Hi there GATK team!
I'm new in this field. I have a question about the strategy that I should adopt. I have 65 human WES, but it's not a simple case of cases vs control because I have different types of cases (different phenotypes) that I want to analyze in separate groups. I don’t have 30 samples of each phenotype, so I don’t know if I should do Hard Filtering or VQSR.
What would be the right way to go?
Thanks so much in advance!
We recommend that you have at least 30 exomes for VQSR. If you have fewer than that then we recommend hard filtering ad you can find more info on that here: https://software.broadinstitute.org/gatk/documentation/article.php?id=2806.
If for some phenotype it is on the borderline of that threshold then it will be a more of a judgment call. Please try it and let me know if you face any issues.
Because the Joint Genotyping should be separate for each phenotype right?
You can do joint genotyping on your entire set of samples. Here is a doc that gives you more info on why you should do join genotyping.
Sorry, I don't think I'm explaining my doubt correctly.
If I do Joint Genotyping on my entire set of samples, can I then separate then in the different subsets (different phenotypes)?
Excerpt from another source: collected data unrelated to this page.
-- ==== Sys2Proof/Machine/Ops.lean ====
section
/-! DEFINITION. The named operations over memory, registers, translation, stops and pending work that every meaning uses. -/

namespace Sys2Proof.Machine

/-! ## Memory: one canonical list of cells (R6, R266; log 4, log 5) -/

/-- What a byte that nothing has written reads as (log 4, DESIGN CHOICE; zero where R267 and R333 say so). -/
def blankByte : Byte := 0

/-- One byte of memory. -/
def cellRead : List Host.Cell → Nat → Byte
  | [], _ => blankByte
  | (a, b) :: r, k => if a = k then b else cellRead r k

/-- Memory with one byte written; the list stays strictly rising and lists no blank byte. -/
def cellWrite : List Host.Cell → Nat → Byte → List Host.Cell
  | [], k, v => if v = blankByte then [] else [(k, v)]
  | (a, b) :: r, k, v =>
    if k < a then (if v = blankByte then (a, b) :: r else (k, v) :: (a, b) :: r)
    else if k = a then (if v = blankByte then r else (k, v) :: r)
    else (a, b) :: cellWrite r k v

/-- The canonical form: addresses strictly rising from a bound, no blank byte listed. -/
def cellsFrom : Nat → List Host.Cell → Bool
  | _, [] => true
  | lo, (a, b) :: r => decide (lo ≤ a) && b != blankByte && cellsFrom (a + 1) r

/-- The canonical form of memory. -/
def Memory.wf (m : List Host.Cell) : Bool := cellsFrom 0 m

/-- Memory with the bytes of a list written from an address upwards (R6). -/
def writeCells : List Host.Cell → Nat → List Byte → List Host.Cell
  | m, _, [] => m
  | m, k, b :: r => writeCells (cellWrite m k b) (k + 1) r

/-- Bytes from an address upwards. -/
def readCells (m : List Host.Cell) (k n : Nat) : List Byte := (List.range n).map fun i => cellRead m (k + i)

/-- Memory with every byte of a range made blank. -/
def clearCells (m : List Host.Cell) (k n : Nat) : List Host.Cell := m.filter fun c => c.1 < k || k + n ≤ c.1

/-- Memory with a range that holds what a range of an earlier memory held. -/
def copyCells (old m : List Host.Cell) (src dst n : Nat) : List Host.Cell :=
  (old.filter fun c => src ≤ c.1 && c.1 < src + n).foldl (fun a c => cellWrite a (dst + (c.1 - src)) c.2)
    (clearCells m dst n)

/-- Keys of the levels (log 5). -/
def unitKey (core off : Nat) : Nat :=
  if core < 96 then 2 ^ 40 + core * 2 ^ 20 + off else 2 ^ 43 + (core - 96) * 2 ^ 18 + off
def clusterKey (die cluster off : Nat) : Nat := 2 ^ 41 + (die * 3 + cluster) * 2 ^ 23 + off
def dieKey (die off : Nat) : Nat := 2 ^ 42 + die * 2 ^ 26 + off
/-- Host memory at a PCI Express address without a PASID, and as a PASID's address space names it (R358; log 42). -/
def hostKey (a : Nat) : Nat := 2 ^ 64 + a
def pasidKey (pasid a : Nat) : Nat := 2 ^ 80 + pasid * 2 ^ 64 + a

/-- Bytes of one ECC unit (R378): a 64-byte memory burst or a 64-bit SRAM word. -/
def eccSize (k : Nat) : Nat := if k < 2 ^ 40 || (2 ^ 64 ≤ k && k < 2 ^ 96) then 64 else 8

/-- Names of the SRAM words that no address reaches, in the list of poisoned units: a word of a group's register file, of a weight bank, of
a cached translation, of a lane queue (R375). -/
def regKey (group code : Nat) : Nat := 2 ^ 96 + group * 2 ^ 20 + code * 2 ^ 8
def weightKey (core : Nat) (bank : Fin 2) : Nat := 2 ^ 160 + (core * 2 + bank.val) * 2 ^ 20
def tlbKey (t : Tlb) : Nat := 2 ^ 161 + t.die * 2 ^ 44 + t.entry
def queueKey (group : Nat) : Nat := 2 ^ 162 + group * 64

/-- The code of R376 for where a key lies: 1 unit, 2 cluster, 3 die scratchpad, 4 memory, 5 weight bank; 0 names a register, and
the words of translations and queues too, for which R376 has no code (log 62). -/
def levelCode (k : Nat) : Nat :=
  if 2 ^ 96 ≤ k then (if 2 ^ 160 ≤ k && k < 2 ^ 161 then 5 else 0)
  else if k < 2 ^ 40 || 2 ^ 64 ≤ k then 4 else if k < 2 ^ 41 || 2 ^ 43 ≤ k then 1 else if k < 2 ^ 42 then 2 else 3

/-- Some byte of the range lies in a poisoned ECC unit (R378). -/
def State.poisonedAt (s : State) (k n : Nat) : Bool := s.poisoned.any fun u => u < k + n && k < u + eccSize u

/-- n bytes of memory as a little-endian number (R6). -/
def State.read (s : State) (k n : Nat) : Nat := ofLeBytes (readCells s.mem k n)

/-- Bytes written to memory; an ECC unit written whole loses its poison and its soft error (R375, R378). -/
def State.writeBytes (s : State) (k : Nat) (bs : List Byte) : State :=
  { s with
    mem := writeCells s.mem k bs
    poisoned := s.poisoned.filter fun u => !(k ≤ u && u + eccSize u ≤ k + bs.length)
    poisonSeen := s.poisonSeen.filter fun u => !(k ≤ u && u + eccSize u ≤ k + bs.length)
    soft := s.soft.filter fun u => !(k ≤ u.1 && u.1 + eccSize u.1 ≤ k + bs.length) }

/-- The low n bytes of a number written to memory. -/
def State.write (s : State) (k n v : Nat) : State := s.writeBytes k (leBytes n v)

/-! ## Looking things up -/

def State.groups (s : State) : List Group := s.cur :: s.others

def State.group (s : State) (key : Nat) : Option Group := s.groups.find? fun g => g.live && g.key == key

/-- One group changed, wherever it stands. -/
def State.updGroup (s : State) (key : Nat) (f : Group → Group) : State :=
  { s with
    cur := if s.cur.live && s.cur.key == key then f s.cur else s.cur
    others := s.others.map fun g => if g.live && g.key == key then f g else g }

/-- The group made current; the one that was current goes to the end. -/
def State.focus (s : State) (key : Nat) : State :=
  if s.cur.key == key then s
  else match s.others.find? (fun g => g.key == key) with
    | none => s
    | some g => { s with cur := g, others := (s.others.filter fun h => h.key != key) ++ [s.cur] }

def State.team (s : State) (key : Nat) : Team := (s.teams.find? fun t => t.key == key).getD {}
def State.launch (s : State) (key : Nat) : Launch := (s.launches.find? fun l => l.key == key).getD {}
def State.ctx (s : State) (n : Nat) : Ctx := (s.ctxs.find? fun c => c.num == n).getD {}
def State.core (s : State) (ix : Nat) : Core := (s.cores.find? fun c => c.ix == ix).getD { ix := ix }

def State.updTeam (s : State) (key : Nat) (f : Team → Team) : State :=
  { s with teams := s.teams.map fun t => if t.key == key then f t else t }
def State.updLaunch (s : State) (key : Nat) (f : Launch → Launch) : State :=
  { s with launches := s.launches.map fun l => if l.key == key then f l else l }
def State.updCtx (s : State) (n : Nat) (f : Ctx → Ctx) : State :=
  { s with ctxs := s.ctxs.map fun c => if c.num == n then f c else c }
def State.setCore (s : State) (c : Core) : State :=
  { s with cores := c :: s.cores.filter fun d => d.ix != c.ix }

def State.teamOf (s : State) (g : Group) : Team := s.team g.team
def State.launchOf (s : State) (g : Group) : Launch := s.launch (s.teamOf g).launch
def State.ctxOf (s : State) (g : Group) : Ctx := s.ctx (s.launchOf g).ctx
Or the Joint Genotyping should be for each subset? Because I’ll obtain a multi-sample vcf, but the filter values correspond to all samples, not to the subsets.
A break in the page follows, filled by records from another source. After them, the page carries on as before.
-- ==== Sys2Proof/Machine/Record.lean ====
section
/-! DEFINITION. Buffer records and the addresses they give (R157-R159). -/

namespace Sys2Proof.Machine

/-- The fields of a buffer record (R157). -/
def recBase (b : BitVec 256) : Nat := bits b.toNat 56 0
def recExtent (b : BitVec 256) : Nat := bits b.toNat 95 64
def recStride (b : BitVec 256) : Nat := bits b.toNat 127 96
def recEsize (b : BitVec 256) : Nat := bits b.toNat 131 128
def recSwz (b : BitVec 256) : Nat := bits b.toNat 135 132
def recOob (b : BitVec 256) : Bool := bit b.toNat 136
def recWr (b : BitVec 256) : Bool := bit b.toNat 137
def recWmslot (b : BitVec 256) : Fin 8 := Fin.ofNat 8 (bits b.toNat 142 140)
def recWmen (b : BitVec 256) : Bool := bit b.toNat 143
def recWmid (b : BitVec 256) : Nat := bits b.toNat 159 144
def recLayout (b : BitVec 256) : Nat := bits b.toNat 175 160

/-- R158: a record that is invalid at its use. -/
def recBad (b : BitVec 256) : Bool :=
  let w := b.toNat; let swz := recSwz b
  bits w 63 57 != 0 || bits w 139 138 != 0 || bits w 255 176 != 0 || 4 < recEsize b || 3 < swz ||
  ((swz == 1 || swz == 3) && recBase b % 1024 != 0) || (swz == 2 && recBase b % 8192 != 0)

/-- The swizzle of a byte offset (R159). -/
def swizzle (swz o : Nat) : Nat :=
  let put (hi lo v : Nat) := o - bits o hi lo * 2 ^ lo + v * 2 ^ lo
  let c (n : Nat) := bits o n n
  match swz with
  | 1 => put 6 4 (bits o 6 4 ^^^ bits o 9 7)
  | 2 => put 9 7 (bits o 9 7 ^^^ bits o 12 10)
  | 3 => put 9 4 (c 9 * 32 + c 7 * 16 + c 5 * 8 + c 8 * 4 + c 6 * 2 + c 4)
  | _ => o

/-- A thread's address through a record (R159). -/
def recVa (b : BitVec 256) (idx : Word) : Nat := (recBase b + swizzle (recSwz b) (idx.toNat * recStride b)) % 2 ^ 57

/-- An access of w bytes at an index lies outside the record (R159). -/
def recOutside (b : BitVec 256) (idx : Word) (w : Nat) : Bool :=
  let i := idx.toNat
  recExtent b ≤ i || (recExtent b - 1) * recStride b + 2 ^ recEsize b < i * recStride b + w

end Sys2Proof.Machine
end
Are you working on somatic or germline variants?
If it is somatic, then we recommend you do not do joint genotyping. if it is germline, you can find info in this thread.
In that case, you should do joint genotyping for all the 31 samples together(as explained in this thread) and then use SelectVariants to extract one or more samples from a callset based on either a complete sample name or a pattern match.
VQSR is used to prepare the vcf file for the filtering process, while SelectVariants is used to filter the variants. Hence, you should use VQSR before SelectVariants.